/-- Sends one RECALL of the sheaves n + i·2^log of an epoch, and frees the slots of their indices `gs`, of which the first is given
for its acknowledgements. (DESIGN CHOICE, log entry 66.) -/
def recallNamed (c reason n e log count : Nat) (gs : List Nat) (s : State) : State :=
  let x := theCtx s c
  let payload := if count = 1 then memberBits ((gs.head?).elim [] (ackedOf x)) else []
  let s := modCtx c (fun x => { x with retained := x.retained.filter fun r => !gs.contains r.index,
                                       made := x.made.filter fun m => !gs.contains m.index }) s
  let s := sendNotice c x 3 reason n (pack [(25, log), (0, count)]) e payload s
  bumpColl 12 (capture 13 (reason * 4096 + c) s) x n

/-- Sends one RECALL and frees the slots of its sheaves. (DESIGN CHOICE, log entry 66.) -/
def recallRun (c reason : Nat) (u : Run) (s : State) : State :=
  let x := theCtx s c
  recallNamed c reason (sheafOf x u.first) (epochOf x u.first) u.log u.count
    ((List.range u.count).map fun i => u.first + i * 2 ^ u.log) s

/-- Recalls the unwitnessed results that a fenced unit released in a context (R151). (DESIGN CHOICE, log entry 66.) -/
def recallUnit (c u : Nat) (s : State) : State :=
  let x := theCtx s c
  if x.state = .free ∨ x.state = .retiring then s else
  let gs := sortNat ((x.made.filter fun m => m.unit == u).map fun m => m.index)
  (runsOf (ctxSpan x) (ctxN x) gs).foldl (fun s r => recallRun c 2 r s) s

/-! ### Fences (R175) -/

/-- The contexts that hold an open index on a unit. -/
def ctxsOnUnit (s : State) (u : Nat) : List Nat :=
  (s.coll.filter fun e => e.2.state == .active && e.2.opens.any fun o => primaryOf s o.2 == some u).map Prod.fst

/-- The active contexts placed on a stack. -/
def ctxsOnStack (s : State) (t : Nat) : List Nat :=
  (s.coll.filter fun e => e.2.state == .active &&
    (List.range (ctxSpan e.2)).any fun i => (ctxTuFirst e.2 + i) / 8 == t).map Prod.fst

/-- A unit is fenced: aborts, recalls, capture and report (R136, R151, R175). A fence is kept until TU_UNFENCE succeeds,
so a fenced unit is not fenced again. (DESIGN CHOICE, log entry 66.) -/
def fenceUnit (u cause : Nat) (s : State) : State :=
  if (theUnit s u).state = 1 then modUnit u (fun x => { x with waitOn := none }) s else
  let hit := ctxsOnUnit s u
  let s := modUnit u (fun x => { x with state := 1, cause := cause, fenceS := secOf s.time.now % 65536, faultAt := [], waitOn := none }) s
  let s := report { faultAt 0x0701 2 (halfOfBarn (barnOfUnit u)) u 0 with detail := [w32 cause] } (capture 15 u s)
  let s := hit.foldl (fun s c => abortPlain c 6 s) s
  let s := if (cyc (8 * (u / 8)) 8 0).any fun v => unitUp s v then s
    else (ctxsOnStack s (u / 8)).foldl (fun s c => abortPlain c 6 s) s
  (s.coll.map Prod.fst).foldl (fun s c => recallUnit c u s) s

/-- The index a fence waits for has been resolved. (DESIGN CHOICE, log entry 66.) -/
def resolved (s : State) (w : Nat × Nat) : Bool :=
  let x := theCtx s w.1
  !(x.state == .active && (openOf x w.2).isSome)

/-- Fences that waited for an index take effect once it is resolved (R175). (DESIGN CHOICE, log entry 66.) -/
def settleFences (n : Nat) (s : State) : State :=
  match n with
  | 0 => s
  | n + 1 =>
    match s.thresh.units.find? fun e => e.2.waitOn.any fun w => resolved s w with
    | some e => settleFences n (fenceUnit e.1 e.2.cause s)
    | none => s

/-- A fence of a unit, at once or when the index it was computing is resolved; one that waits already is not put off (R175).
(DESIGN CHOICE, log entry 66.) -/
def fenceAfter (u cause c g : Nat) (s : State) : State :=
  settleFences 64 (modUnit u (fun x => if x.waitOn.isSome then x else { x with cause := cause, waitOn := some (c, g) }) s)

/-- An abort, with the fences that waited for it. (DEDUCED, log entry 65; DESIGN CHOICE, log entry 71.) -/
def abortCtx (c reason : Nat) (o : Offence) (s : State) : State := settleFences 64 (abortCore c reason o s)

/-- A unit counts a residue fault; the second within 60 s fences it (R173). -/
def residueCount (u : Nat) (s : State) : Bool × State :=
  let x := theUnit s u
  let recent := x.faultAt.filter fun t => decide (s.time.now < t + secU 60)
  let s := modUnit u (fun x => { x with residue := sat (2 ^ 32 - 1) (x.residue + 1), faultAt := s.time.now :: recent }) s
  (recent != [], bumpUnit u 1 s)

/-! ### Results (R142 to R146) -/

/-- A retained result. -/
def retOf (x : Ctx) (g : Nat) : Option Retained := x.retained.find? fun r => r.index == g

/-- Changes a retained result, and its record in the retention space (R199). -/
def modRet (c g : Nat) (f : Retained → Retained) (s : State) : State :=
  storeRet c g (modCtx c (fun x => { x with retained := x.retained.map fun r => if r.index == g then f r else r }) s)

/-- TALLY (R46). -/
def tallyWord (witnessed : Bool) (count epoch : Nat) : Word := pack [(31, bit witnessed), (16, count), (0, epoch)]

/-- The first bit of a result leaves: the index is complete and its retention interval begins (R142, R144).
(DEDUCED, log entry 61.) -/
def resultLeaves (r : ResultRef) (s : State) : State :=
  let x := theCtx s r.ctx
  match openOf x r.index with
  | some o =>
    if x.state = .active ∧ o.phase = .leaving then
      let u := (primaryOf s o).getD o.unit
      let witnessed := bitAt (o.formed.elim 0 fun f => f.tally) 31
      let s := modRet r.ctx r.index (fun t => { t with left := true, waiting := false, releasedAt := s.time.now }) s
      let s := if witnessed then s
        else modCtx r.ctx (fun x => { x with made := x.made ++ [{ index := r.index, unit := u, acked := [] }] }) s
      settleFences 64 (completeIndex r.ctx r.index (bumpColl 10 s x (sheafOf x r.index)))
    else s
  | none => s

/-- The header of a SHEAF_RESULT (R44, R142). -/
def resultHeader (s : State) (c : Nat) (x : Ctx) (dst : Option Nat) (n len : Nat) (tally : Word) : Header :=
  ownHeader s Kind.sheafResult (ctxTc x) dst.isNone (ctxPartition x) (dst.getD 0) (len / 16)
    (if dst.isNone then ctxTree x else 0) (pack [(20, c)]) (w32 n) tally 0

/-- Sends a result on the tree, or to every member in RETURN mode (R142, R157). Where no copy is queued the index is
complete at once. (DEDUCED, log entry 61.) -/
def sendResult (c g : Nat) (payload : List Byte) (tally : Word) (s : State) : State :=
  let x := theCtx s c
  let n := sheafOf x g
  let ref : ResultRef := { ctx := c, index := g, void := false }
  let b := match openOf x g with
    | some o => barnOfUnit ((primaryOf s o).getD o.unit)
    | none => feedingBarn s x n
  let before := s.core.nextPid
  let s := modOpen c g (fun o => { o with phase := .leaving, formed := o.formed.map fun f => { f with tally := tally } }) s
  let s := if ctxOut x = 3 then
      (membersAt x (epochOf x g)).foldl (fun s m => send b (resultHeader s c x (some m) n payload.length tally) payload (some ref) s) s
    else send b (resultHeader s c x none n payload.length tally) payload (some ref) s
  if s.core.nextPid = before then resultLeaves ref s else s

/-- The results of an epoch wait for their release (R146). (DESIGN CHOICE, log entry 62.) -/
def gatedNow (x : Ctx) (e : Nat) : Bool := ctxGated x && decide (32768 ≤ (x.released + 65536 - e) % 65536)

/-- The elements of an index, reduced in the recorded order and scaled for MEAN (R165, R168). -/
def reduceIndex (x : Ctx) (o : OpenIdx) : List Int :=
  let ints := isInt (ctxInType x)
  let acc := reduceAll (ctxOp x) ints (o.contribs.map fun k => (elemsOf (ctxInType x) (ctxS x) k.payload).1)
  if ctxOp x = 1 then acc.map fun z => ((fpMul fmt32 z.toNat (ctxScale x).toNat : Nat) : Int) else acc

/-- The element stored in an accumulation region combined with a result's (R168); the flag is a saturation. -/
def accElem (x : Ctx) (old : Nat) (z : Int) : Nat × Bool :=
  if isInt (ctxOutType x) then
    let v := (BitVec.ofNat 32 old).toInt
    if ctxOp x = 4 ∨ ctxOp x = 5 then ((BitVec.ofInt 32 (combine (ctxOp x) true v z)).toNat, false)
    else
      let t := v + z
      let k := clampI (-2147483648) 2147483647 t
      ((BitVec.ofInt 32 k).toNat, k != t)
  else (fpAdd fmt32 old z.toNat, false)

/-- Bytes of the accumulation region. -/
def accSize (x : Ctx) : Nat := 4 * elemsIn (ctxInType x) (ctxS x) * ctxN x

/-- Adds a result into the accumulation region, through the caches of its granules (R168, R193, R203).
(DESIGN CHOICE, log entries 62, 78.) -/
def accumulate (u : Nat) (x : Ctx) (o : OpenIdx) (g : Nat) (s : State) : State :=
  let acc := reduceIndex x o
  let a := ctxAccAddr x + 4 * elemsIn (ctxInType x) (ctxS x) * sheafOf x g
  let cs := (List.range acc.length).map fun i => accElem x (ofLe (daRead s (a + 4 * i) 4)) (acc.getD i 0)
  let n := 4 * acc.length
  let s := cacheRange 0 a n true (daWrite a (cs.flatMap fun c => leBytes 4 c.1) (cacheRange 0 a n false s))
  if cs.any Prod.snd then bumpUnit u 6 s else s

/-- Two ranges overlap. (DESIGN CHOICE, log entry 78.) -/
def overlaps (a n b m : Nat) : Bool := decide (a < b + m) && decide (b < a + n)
_____
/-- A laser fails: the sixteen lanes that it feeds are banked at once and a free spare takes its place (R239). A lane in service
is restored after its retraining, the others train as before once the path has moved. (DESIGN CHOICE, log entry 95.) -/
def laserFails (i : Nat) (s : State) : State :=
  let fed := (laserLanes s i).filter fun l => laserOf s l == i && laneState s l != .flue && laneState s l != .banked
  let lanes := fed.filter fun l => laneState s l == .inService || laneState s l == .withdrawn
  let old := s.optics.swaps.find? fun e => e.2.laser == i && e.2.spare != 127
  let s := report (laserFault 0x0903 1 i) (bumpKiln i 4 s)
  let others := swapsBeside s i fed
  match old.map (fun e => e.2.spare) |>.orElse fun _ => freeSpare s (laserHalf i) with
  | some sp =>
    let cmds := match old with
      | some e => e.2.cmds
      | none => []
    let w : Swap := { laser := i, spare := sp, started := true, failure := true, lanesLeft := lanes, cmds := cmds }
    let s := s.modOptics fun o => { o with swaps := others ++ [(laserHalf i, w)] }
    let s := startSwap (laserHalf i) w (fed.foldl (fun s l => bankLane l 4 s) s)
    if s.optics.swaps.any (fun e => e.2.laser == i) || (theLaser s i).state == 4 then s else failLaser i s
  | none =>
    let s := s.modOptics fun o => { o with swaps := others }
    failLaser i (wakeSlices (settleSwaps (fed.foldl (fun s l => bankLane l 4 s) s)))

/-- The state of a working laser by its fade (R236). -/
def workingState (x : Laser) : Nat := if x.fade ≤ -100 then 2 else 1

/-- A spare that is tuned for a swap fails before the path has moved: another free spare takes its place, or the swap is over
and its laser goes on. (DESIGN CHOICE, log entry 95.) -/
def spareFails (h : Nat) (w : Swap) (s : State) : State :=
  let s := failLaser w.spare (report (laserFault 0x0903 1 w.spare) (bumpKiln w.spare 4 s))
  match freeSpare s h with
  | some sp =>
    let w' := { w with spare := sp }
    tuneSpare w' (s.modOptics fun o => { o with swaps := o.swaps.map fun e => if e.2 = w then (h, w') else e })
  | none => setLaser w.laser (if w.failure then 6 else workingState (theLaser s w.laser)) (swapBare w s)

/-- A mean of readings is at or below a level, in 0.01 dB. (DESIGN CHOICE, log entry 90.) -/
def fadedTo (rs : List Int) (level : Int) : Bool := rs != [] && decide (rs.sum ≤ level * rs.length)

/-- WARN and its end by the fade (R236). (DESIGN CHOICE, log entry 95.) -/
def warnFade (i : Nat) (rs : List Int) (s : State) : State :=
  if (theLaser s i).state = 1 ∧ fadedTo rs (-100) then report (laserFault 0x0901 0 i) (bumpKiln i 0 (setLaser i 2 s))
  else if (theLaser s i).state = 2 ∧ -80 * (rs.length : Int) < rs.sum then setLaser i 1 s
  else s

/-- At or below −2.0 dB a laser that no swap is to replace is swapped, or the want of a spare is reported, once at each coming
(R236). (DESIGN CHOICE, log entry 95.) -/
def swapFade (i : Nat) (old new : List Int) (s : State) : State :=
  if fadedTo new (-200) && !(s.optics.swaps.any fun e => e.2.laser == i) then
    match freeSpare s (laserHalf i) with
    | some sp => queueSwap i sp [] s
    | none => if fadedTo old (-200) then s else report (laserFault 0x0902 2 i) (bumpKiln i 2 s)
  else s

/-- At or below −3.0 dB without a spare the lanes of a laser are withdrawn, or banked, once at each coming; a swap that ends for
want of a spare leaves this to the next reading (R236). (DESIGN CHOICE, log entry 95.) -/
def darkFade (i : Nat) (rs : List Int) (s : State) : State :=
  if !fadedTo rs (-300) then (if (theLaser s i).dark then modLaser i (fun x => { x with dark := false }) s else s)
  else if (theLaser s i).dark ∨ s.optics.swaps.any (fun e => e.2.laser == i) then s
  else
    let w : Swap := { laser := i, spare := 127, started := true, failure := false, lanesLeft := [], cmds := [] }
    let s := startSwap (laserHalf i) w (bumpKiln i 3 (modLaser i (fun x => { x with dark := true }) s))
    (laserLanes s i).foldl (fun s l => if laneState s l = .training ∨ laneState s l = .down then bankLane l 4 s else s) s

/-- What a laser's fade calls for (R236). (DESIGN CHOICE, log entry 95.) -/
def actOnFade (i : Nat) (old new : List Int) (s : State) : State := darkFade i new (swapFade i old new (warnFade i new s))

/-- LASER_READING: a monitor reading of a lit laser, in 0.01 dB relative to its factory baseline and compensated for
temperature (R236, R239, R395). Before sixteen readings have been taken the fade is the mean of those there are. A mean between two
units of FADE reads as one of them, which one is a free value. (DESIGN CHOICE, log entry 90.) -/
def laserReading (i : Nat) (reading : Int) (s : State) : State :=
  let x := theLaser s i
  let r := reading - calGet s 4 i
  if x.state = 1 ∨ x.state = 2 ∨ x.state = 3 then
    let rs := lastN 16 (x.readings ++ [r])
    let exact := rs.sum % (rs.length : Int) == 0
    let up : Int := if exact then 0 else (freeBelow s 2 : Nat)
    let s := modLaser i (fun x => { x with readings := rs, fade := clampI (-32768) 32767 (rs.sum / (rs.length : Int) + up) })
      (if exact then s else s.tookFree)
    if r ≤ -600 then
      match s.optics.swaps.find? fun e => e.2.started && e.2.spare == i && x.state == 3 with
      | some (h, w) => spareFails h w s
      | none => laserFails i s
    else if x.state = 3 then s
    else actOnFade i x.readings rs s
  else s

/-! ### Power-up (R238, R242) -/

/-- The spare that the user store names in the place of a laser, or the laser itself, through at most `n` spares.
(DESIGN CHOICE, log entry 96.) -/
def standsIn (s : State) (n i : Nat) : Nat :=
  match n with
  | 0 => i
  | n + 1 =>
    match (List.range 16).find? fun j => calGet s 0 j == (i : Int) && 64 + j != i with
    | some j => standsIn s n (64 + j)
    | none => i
_____
• WORK ORDER
Look above for the line that contains "so a fenced". Starting there, transcribe every line exactly until you have copied the line that contains "let s := hit.foldl".

• SOLUTION
so a fenced unit is not fenced again. (DESIGN CHOICE, log entry 66.) -/
def fenceUnit (u cause : Nat) (s : State) : State :=
  if (theUnit s u).state = 1 then modUnit u (fun x => { x with waitOn := none }) s else
  let hit := ctxsOnUnit s u
  let s := modUnit u (fun x => { x with state := 1, cause := cause, fenceS := secOf s.time.now % 65536, faultAt := [], waitOn := none }) s
  let s := report { faultAt 0x0701 2 (halfOfBarn (barnOfUnit u)) u 0 with detail := [w32 cause] } (capture 15 u s)
  let s := hit.foldl (fun s c => abortPlain c 6 s) s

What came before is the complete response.